Below is some sample code. I feel I am close but it isn't quite working.
import pandas as pd
import re
df = pd.DataFrame({ 'A' : ["test123","foo"]})
// Regex example to split it if it ends in numbers
r = r"^(.+?)(\d*)$"
df['A'], df['B'] = zip(*df['A'].apply(lambda x: x.split(r, 1)))
print(df)
In the example above I would expect the following output
A B
0 test 123
1 foo
I am fairly new to Python and assumed this would be the way to go. However, it appears that I haven't quite hit the mark. Is anyone able to help me correct this example?
Upvotes: 1
Views: 180
Reputation: 323226
Just base on your own regex
df.A.str.split(r,expand=True).replace('',np.nan).dropna(thresh=1,axis=1).fillna('')
Out[158]:
1 2
0 test 123
1 foo
df[['A','B']]=df.A.str.split(r,expand=True).replace('',np.nan).dropna(thresh=1,axis=1).fillna('')
df
Out[160]:
A B
0 test 123
1 foo
Upvotes: 3
Reputation: 38415
Your regex is working just fine, use it with str.extract
df = pd.DataFrame({ 'A' : ["test123","foo", "12test3"]})

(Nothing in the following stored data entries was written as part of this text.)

/-- RELEASE gives the bus back, and DELAY is one event after which `DLY` is 0, whatever the state is (40_bus_transport.md R151, R152,
10_state.md R31). That DELAY runs with the bus held too, where R152 has `LOCK = 0`, is the model's choice (log 7). -/
def Obligations.ReleaseAndDelayAreOneEventEach : Prop :=
  (∀ s : State, exec .mopRelease s =
    .next { s with busReq := false, lock := false, traceRev := .rel :: s.traceRev, seq := s.seq.advance 1 }) ∧
  (∀ (n : Nat) (s : State), exec (.mopDelay n) s =
    .next { s with traceRev := .delay n :: s.traceRev, seq := s.seq.advance 1, dly := 0 })

/-- RSTPULSE: low, 100 ms, high, 120 ms; the bus, `CS_N` and `DC` are not touched (40_bus_transport.md R153). The panel's state is
unspecified after the pulse, here free values (20_memory.md R93; log 21). That it runs with the bus held too, where R152 has delays only
with `LOCK = 0`, is the model's choice (log 7). -/
def Obligations.RstPulseLowThenHigh : Prop :=
  ∀ s : State, s.begun = true → s.hasRst = true → ∃ t, exec .mopRstPulse s = .next t ∧
    t.trace = s.trace ++ [.rst false, .delay 100, .rst true, .delay 120] ∧ t.pins = { s.pins with rstN := true } ∧ t.dly = 0 ∧
    t.lock = s.lock ∧ t.busReq = s.busReq ∧ t.pstate = s.pstate ∧ t.begun = s.begun ∧ t.opnd = s.opnd ∧ t.work = s.work ∧
    t.line = s.line ∧ t.busy = s.busy ∧ t.respDone = s.respDone ∧ t.sink.panel = [] ∧ SinkSettled t ∧ SameOutside s t

/-- SENDDATA8 has no meaning, in every state: "A model must not give it a meaning" (40_bus_transport.md R150). -/
def Obligations.SendData8IsRefused : Prop := ∀ s : State, exec .mopSendData8 s = .refused .sendData8

/-- Where a precondition fails, the model stops by name: TX8 and TX16 without the lock (40_bus_transport.md R140, R141), ACQUIRE with
it (R144), RSTPULSE without a reset line (R153), SELECT, SENDDATA16, SENDDATAREP and MEM_WRITE outside their domains (41_addressing.md
R174, 40_bus_transport.md R148, R149, 30_encoding.md R103). That it refuses there is log 7. -/
def Obligations.FailedPreconditionsStop : Prop :=
  ∀ (s : State), s.begun = true →
    (∀ b v, s.lock = false → exec (.mopTx8 b) s = .refused .lockNotHeld ∧ exec (.mopTx16 v) s = .refused .lockNotHeld) ∧
    (s.lock = true → exec .mopAcquire s = .refused .lockHeld) ∧
    (s.hasRst = false → exec .mopRstPulse s = .refused .noResetLine) ∧
    (∀ x y w h, ¬ (1 ≤ w ∧ 1 ≤ h ∧ x + w ≤ 160 ∧ y + h ≤ 80) → exec (.mopSelect x y w h) s = .refused .operandDomain) ∧
    exec (.mopSendData16 []) s = .refused .operandDomain ∧ exec (.frmMemWrite []) s = .refused .operandDomain ∧
    (∀ v n, ¬ (1 ≤ n ∧ n ≤ 12800) → exec (.mopSendDataRep v n) s = .refused .operandDomain)

/-- Before BEGIN every request but BEGIN and RGB is refused by name (10_state.md R28). -/
def Obligations.RequestsBeforeBeginAreRefused : Prop :=
  ∀ (i : Instr) (s : State), i.kind = .request → i ≠ .reqBegin → (∀ r g b, i ≠ .reqRgb r g b) →
    s.busy = false → s.begun = false → exec i s = .refused .beforeBegin

-- Addressing

/-- CLIP, for every operand value: off the panel or of zero size nothing changes, else `WC` and `HC` hold the clipped size
(41_addressing.md R171). -/
def Obligations.ClipCutsToThePanel : Prop :=
  ∀ (x y w h : Half) (s : State), exec (.mopClip x y w h) s = .next
    (if x.toNat < 160 ∧ y.toNat < 80 ∧ 1 ≤ w.toNat ∧ 1 ≤ h.toNat then
      { s with work := { s.work with
          wc := BitVec.ofNat 8 (min w.toNat (160 - x.toNat)), hc := BitVec.ofNat 8 (min h.toNat (80 - y.toNat)) } }
    else s)

/-- The bounds of a clipped size, and clipping twice is clipping once (41_addressing.md R172). -/
def Obligations.ClippedSizeStaysInThePanel : Prop :=
  ∀ x y w h wc hc : Nat, clip x y w h = some (wc, hc) →
    1 ≤ wc ∧ wc ≤ 160 ∧ 1 ≤ hc ∧ hc ≤ 80 ∧ wc ≤ w ∧ hc ≤ h ∧ wc * hc ≤ 12800 ∧ x + wc ≤ 160 ∧ y + hc ≤ 80 ∧
    clip x y wc hc = some (wc, hc)

/-- SELECT sends the column frame, then the row frame, the high bytes 0, the low bytes the inclusive bounds with the row offset 24,
and no address loses a bit (41_addressing.md R174, 30_encoding.md R107). -/
def Obligations.SelectProgramsTheWindow : Prop :=
  ∀ (x y w h : Nat) (s : State), 1 ≤ w → 1 ≤ h → x + w ≤ 160 → y + h ≤ 80 → s.BusReady → ∃ xs xe ys ye : Byte,
    xs.toNat = x ∧ xe.toNat = x + w - 1 ∧ ys.toNat = y + 24 ∧ ye.toNat = y + h - 1 + 24 ∧
    exec (.mopSelect x y w h) s =
      .next (s.sent [(0x2A#8, [0x00#8, xs, 0x00#8, xe]), (0x2B#8, [0x00#8, ys, 0x00#8, ye])])

-- Frames

/-- Each of the thirteen frames, in a state where a transaction can run: SOFT_RESET, EXIT_SLEEP, ENTER_SLEEP, SET_ORIENT, SET_COLMODE,
NORMAL_ON, INVERT_OFF, INVERT_ON, DISPLAY_ON, DISPLAY_OFF, COL_ADDR_SET, ROW_ADDR_SET, MEM_WRITE (30_encoding.md R103, R104). It is
sent as one transaction of its command byte and payload; nothing else changes. That a frame can be run alone is log 2. -/
def Obligations.EveryFrameIsOneTransaction : Prop :=
  ∀ s : State, s.BusReady →
    exec .frmSoftReset s = .next (s.sent [(0x01#8, [])]) ∧ exec .frmExitSleep s = .next (s.sent [(0x11#8, [])]) ∧
    exec .frmEnterSleep s = .next (s.sent [(0x10#8, [])]) ∧ exec .frmNormalOn s = .next (s.sent [(0x13#8, [])]) ∧
    exec .frmInvertOff s = .next (s.sent [(0x20#8, [])]) ∧ exec .frmInvertOn s = .next (s.sent [(0x21#8, [])]) ∧
    exec .frmDisplayOn s = .next (s.sent [(0x29#8, [])]) ∧ exec .frmDisplayOff s = .next (s.sent [(0x28#8, [])]) ∧
    (∀ a, exec (.frmSetOrient a) s = .next (s.sent [(0x36#8, [a])])) ∧
    (∀ a, exec (.frmSetColMode a) s = .next (s.sent [(0x3A#8, [a])])) ∧
    (∀ v u : Half, exec (.frmColAddrSet v u) s = .next (s.sent
      [(0x2A#8, [v.extractLsb' 8 8, v.extractLsb' 0 8, u.extractLsb' 8 8, u.extractLsb' 0 8])])) ∧
    (∀ v u : Half, exec (.frmRowAddrSet v u) s = .next (s.sent
      [(0x2B#8, [v.extractLsb' 8 8, v.extractLsb' 0 8, u.extractLsb' 8 8, u.extractLsb' 0 8])])) ∧
    (∀ pixels : List Half, pixels ≠ [] → exec (.frmMemWrite pixels) s = .next (s.sent
      [(0x2C#8, pixels.flatMap fun v => [v.extractLsb' 8 8, v.extractLsb' 0 8])]))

df[['A', 'B']] = df['A'].str.extract("^(.+?)(\d*)$", expand = True)
A B
0 test 123
1 foo
2 12test 3
Upvotes: 2
Reputation: 4313
def bar(x):
els = re.findall(r'^(.+?)(\d*)$', x)[0]
if len(els):
return els
else:
return x, None
def foo():
df = pd.DataFrame({'A': ["test123", "foo"]})
df['A'], df['B'] = zip(*df['A'].apply(bar))
print(df)
result:
A B
0 test 123
1 foo
Upvotes: 0